▸ **YOUR ASSIGNMENT**
Below are several entries. Transcribe exactly those lines that fall from the one with "let doneAt := ((at_ 1).head?).map (·.loc)" through the one with "let (t, asks)", end lines included.

▸ **MATERIAL FOR THIS EXERCISE**
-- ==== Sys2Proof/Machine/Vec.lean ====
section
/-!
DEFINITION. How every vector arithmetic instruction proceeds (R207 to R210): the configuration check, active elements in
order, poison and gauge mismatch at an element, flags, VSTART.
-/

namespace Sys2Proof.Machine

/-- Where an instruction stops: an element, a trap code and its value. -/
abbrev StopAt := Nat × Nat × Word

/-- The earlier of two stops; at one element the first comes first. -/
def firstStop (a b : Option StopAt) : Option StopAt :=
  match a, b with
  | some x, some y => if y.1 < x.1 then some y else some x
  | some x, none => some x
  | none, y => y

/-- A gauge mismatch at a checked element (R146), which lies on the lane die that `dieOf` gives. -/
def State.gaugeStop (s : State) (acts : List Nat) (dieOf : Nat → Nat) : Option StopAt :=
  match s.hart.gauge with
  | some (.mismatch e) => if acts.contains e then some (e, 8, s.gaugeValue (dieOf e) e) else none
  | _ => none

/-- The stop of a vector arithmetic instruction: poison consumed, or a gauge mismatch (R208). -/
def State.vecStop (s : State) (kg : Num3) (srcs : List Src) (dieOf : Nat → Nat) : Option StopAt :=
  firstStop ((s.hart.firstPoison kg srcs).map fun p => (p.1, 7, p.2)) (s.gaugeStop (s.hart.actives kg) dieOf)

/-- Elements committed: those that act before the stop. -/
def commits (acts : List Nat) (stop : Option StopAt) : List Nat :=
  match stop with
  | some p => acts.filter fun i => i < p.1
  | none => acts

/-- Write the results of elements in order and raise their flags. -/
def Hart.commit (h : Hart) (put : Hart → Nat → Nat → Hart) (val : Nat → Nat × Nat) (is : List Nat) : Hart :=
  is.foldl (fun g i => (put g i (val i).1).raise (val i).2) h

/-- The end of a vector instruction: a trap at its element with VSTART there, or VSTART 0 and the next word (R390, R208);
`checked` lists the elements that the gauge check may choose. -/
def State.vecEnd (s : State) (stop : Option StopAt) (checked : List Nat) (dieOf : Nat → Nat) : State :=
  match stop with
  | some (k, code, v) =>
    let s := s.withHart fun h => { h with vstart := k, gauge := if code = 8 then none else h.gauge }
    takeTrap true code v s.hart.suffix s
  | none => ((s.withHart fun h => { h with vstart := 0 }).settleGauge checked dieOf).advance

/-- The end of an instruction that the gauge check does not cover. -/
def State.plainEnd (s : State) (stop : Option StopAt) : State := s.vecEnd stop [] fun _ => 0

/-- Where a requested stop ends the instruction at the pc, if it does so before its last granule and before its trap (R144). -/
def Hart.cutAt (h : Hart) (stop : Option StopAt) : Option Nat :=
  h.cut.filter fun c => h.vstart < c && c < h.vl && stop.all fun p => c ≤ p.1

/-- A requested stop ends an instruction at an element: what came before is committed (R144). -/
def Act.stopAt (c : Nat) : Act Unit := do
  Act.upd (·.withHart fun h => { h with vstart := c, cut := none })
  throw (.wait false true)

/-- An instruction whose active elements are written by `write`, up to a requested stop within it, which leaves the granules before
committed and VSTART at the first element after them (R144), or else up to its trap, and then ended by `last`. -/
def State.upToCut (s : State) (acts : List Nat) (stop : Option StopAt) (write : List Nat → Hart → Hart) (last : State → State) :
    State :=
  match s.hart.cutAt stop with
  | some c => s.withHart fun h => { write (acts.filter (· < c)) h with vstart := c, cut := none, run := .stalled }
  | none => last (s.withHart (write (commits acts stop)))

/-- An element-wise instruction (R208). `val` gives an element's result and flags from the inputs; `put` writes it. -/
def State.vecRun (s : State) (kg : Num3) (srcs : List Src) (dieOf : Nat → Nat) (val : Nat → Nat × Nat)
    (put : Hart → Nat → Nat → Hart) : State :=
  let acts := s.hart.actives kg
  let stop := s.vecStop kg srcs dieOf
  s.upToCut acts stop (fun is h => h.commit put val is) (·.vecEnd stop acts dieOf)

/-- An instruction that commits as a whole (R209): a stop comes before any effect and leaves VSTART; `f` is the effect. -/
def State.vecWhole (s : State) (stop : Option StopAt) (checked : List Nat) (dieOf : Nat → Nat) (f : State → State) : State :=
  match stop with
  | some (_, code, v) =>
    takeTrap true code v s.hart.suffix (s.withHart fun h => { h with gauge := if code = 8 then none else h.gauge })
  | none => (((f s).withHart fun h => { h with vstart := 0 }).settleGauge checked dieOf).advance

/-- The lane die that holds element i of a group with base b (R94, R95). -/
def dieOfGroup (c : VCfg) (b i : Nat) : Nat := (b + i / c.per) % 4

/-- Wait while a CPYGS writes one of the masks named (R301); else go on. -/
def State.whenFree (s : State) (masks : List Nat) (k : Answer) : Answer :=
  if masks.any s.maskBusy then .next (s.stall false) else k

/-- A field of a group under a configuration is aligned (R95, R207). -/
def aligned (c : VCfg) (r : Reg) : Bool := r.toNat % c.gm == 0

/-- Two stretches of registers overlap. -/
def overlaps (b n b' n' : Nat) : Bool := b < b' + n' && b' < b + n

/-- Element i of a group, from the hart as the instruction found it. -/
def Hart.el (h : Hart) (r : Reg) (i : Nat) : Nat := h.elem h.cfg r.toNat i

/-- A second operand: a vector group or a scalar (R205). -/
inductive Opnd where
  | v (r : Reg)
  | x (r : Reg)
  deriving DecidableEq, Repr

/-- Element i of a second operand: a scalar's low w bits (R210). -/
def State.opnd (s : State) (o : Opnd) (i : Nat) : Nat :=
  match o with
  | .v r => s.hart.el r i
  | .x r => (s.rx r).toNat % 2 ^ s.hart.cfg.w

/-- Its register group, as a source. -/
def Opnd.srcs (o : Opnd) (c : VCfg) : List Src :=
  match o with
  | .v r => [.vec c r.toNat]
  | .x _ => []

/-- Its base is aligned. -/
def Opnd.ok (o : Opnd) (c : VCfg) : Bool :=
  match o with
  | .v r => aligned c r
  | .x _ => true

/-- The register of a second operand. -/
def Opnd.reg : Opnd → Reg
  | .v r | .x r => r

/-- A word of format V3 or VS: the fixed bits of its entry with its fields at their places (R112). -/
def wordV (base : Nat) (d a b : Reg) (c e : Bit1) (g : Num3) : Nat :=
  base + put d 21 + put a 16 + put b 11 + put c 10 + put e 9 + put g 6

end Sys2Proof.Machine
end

---

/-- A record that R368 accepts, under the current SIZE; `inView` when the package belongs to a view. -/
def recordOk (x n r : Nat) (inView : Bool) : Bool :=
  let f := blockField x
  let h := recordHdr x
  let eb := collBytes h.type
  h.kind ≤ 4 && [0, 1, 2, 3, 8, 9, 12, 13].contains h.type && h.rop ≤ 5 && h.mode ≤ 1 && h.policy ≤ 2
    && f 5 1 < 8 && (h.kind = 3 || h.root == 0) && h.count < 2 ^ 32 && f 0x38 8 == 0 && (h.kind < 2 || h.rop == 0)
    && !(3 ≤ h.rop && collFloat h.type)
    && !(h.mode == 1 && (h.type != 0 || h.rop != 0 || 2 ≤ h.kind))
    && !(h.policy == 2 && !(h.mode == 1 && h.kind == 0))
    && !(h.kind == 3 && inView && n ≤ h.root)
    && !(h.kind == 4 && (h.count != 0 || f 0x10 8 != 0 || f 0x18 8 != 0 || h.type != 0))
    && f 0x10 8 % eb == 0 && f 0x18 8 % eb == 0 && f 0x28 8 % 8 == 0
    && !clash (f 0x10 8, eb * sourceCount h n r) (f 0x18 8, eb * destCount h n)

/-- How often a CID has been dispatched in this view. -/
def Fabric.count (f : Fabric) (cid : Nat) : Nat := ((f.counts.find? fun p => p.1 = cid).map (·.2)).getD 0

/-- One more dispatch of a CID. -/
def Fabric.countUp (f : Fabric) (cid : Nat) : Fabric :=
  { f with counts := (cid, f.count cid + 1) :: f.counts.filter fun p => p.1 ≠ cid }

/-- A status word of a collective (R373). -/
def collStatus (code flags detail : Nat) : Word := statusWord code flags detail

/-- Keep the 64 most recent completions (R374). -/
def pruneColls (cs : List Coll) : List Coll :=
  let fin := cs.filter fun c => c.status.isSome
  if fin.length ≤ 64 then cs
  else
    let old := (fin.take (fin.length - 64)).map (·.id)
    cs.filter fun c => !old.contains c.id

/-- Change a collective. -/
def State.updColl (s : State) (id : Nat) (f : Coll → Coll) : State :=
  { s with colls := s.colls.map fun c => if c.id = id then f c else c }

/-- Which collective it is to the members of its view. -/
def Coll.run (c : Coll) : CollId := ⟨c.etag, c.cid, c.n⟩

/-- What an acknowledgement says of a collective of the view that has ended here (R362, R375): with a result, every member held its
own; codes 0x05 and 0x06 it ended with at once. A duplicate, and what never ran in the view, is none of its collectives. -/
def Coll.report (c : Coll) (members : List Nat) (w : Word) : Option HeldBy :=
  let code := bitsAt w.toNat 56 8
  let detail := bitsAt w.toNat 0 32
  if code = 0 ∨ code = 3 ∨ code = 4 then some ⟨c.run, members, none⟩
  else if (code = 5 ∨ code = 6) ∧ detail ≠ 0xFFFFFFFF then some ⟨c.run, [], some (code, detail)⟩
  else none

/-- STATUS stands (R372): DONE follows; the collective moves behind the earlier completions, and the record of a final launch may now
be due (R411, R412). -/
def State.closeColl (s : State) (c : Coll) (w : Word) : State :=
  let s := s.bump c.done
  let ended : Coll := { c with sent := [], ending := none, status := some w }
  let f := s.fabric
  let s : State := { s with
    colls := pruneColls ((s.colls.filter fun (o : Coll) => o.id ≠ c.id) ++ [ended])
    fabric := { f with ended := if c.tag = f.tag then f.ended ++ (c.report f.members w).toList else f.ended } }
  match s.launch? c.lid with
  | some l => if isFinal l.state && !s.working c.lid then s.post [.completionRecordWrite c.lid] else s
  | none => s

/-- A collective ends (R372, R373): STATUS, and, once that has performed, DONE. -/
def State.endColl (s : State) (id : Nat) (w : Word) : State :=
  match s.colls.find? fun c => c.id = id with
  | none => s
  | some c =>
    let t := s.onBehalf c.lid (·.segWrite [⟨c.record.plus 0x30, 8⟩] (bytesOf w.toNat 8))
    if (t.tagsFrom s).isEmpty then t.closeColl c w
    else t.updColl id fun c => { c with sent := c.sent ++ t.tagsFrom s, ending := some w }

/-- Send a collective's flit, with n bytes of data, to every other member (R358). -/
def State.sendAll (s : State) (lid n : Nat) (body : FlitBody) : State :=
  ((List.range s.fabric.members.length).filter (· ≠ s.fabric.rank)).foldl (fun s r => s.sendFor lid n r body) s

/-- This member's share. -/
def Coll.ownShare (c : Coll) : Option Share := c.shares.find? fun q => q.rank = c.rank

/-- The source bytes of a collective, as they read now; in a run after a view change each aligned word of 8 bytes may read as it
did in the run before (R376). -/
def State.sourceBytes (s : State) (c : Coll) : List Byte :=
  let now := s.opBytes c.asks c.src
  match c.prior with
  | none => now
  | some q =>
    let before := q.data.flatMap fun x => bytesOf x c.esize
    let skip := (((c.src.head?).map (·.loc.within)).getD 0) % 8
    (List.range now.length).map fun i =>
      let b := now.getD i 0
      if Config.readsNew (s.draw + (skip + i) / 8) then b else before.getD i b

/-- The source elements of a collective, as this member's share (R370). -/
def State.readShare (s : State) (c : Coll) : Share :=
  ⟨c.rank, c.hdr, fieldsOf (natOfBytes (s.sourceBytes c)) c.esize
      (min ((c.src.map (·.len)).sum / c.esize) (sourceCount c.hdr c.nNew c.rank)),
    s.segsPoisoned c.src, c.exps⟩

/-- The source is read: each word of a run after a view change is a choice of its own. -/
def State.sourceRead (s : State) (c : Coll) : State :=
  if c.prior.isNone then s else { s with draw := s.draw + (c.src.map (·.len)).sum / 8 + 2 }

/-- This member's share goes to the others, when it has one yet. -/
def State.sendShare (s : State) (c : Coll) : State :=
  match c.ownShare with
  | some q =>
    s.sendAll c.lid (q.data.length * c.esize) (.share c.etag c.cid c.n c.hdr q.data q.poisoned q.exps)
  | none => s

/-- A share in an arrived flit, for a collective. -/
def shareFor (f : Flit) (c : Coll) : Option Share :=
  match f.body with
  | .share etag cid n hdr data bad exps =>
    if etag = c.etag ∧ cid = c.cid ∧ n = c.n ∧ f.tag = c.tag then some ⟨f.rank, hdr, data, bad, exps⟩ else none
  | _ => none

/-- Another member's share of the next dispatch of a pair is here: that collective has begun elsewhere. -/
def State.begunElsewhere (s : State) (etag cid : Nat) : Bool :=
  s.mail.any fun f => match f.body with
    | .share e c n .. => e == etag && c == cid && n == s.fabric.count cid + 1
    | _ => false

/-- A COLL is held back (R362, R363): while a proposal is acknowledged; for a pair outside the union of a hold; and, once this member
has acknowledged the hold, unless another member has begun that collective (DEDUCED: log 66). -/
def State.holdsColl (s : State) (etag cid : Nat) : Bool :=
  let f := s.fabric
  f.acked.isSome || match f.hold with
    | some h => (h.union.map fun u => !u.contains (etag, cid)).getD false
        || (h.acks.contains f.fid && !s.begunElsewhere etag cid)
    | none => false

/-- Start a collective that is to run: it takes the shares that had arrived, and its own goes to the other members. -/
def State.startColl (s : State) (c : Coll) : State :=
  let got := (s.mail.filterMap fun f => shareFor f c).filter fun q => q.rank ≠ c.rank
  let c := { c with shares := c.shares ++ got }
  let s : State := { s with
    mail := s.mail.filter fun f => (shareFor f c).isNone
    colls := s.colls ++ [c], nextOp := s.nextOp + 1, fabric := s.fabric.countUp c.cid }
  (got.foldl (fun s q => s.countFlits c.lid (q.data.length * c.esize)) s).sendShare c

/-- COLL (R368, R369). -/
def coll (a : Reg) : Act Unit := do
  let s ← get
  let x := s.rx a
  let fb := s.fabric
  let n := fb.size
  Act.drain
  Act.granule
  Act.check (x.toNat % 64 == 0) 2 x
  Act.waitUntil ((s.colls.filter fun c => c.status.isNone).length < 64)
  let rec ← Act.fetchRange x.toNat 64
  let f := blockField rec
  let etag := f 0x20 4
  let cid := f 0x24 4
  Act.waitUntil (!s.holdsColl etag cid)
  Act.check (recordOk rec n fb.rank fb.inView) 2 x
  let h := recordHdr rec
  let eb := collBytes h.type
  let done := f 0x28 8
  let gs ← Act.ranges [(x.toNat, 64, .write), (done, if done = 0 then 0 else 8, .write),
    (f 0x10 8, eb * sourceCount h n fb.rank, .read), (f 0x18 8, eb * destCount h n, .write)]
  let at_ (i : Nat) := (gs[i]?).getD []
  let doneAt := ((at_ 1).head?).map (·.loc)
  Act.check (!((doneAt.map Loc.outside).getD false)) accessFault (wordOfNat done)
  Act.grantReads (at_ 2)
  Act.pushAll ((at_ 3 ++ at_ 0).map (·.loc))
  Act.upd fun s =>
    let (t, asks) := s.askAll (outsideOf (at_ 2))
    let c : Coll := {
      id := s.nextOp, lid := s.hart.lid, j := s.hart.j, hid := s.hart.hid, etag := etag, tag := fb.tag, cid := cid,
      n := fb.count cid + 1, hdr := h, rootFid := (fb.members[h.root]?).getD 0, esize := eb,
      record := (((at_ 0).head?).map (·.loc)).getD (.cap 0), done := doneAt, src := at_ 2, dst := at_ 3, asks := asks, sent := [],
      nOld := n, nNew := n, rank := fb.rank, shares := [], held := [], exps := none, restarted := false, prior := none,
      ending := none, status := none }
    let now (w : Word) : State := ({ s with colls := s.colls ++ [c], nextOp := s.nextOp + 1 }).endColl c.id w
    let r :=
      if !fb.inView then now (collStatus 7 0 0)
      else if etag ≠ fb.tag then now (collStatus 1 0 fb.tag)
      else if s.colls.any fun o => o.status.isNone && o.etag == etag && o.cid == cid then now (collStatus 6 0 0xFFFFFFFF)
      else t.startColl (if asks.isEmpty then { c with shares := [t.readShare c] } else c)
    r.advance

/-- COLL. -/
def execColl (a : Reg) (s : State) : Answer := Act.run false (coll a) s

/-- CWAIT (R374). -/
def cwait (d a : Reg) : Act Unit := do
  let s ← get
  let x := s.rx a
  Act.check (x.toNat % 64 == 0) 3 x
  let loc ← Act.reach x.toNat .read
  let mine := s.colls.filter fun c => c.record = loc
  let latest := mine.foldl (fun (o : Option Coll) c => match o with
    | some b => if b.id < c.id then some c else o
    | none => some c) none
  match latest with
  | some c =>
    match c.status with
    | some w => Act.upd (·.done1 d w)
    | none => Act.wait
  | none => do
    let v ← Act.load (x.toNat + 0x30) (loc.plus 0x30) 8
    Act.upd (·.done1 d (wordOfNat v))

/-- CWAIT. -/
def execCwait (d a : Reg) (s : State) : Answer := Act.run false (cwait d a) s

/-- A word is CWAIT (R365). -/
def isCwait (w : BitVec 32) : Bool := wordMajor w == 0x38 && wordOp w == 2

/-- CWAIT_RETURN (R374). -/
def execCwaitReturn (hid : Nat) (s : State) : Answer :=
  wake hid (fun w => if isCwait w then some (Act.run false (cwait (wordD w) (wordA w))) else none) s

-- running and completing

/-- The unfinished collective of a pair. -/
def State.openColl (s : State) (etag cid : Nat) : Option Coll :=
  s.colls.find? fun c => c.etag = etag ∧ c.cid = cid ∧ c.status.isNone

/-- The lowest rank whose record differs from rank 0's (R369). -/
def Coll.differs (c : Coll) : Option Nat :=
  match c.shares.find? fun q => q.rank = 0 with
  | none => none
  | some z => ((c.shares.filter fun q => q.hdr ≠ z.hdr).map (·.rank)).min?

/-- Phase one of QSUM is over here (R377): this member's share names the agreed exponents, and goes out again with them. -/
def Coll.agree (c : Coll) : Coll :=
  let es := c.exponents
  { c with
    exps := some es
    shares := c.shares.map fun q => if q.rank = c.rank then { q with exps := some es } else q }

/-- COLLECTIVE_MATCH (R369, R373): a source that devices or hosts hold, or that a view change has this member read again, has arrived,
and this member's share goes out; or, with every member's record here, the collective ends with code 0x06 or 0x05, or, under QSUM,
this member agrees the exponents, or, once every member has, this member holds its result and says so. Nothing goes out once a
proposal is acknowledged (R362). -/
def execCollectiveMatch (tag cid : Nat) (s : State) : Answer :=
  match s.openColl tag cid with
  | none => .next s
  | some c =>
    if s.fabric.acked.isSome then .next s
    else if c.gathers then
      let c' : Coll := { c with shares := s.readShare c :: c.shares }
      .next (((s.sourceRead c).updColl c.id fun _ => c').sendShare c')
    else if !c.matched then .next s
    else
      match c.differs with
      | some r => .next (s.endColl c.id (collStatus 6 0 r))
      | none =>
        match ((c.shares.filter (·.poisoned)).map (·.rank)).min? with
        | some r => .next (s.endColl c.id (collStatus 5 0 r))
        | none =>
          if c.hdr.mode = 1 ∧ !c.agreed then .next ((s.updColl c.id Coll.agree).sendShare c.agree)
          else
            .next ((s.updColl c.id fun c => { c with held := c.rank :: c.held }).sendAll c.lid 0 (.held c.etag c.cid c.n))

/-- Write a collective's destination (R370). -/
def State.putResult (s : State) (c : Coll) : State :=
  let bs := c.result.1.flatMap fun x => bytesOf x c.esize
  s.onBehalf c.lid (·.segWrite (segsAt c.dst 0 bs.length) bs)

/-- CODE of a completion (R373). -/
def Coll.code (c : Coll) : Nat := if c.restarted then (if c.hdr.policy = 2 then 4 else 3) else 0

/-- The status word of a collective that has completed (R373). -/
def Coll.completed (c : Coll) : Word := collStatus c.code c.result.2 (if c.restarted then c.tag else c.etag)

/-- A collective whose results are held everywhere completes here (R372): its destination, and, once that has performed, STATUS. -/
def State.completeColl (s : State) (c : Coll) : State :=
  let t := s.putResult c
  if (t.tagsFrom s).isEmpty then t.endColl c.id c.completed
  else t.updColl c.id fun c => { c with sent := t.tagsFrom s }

▸ **RESULT**
  let doneAt := ((at_ 1).head?).map (·.loc)
  Act.check (!((doneAt.map Loc.outside).getD false)) accessFault (wordOfNat done)
  Act.grantReads (at_ 2)
  Act.pushAll ((at_ 3 ++ at_ 0).map (·.loc))
  Act.upd fun s =>
    let (t, asks) := s.askAll (outsideOf (at_ 2))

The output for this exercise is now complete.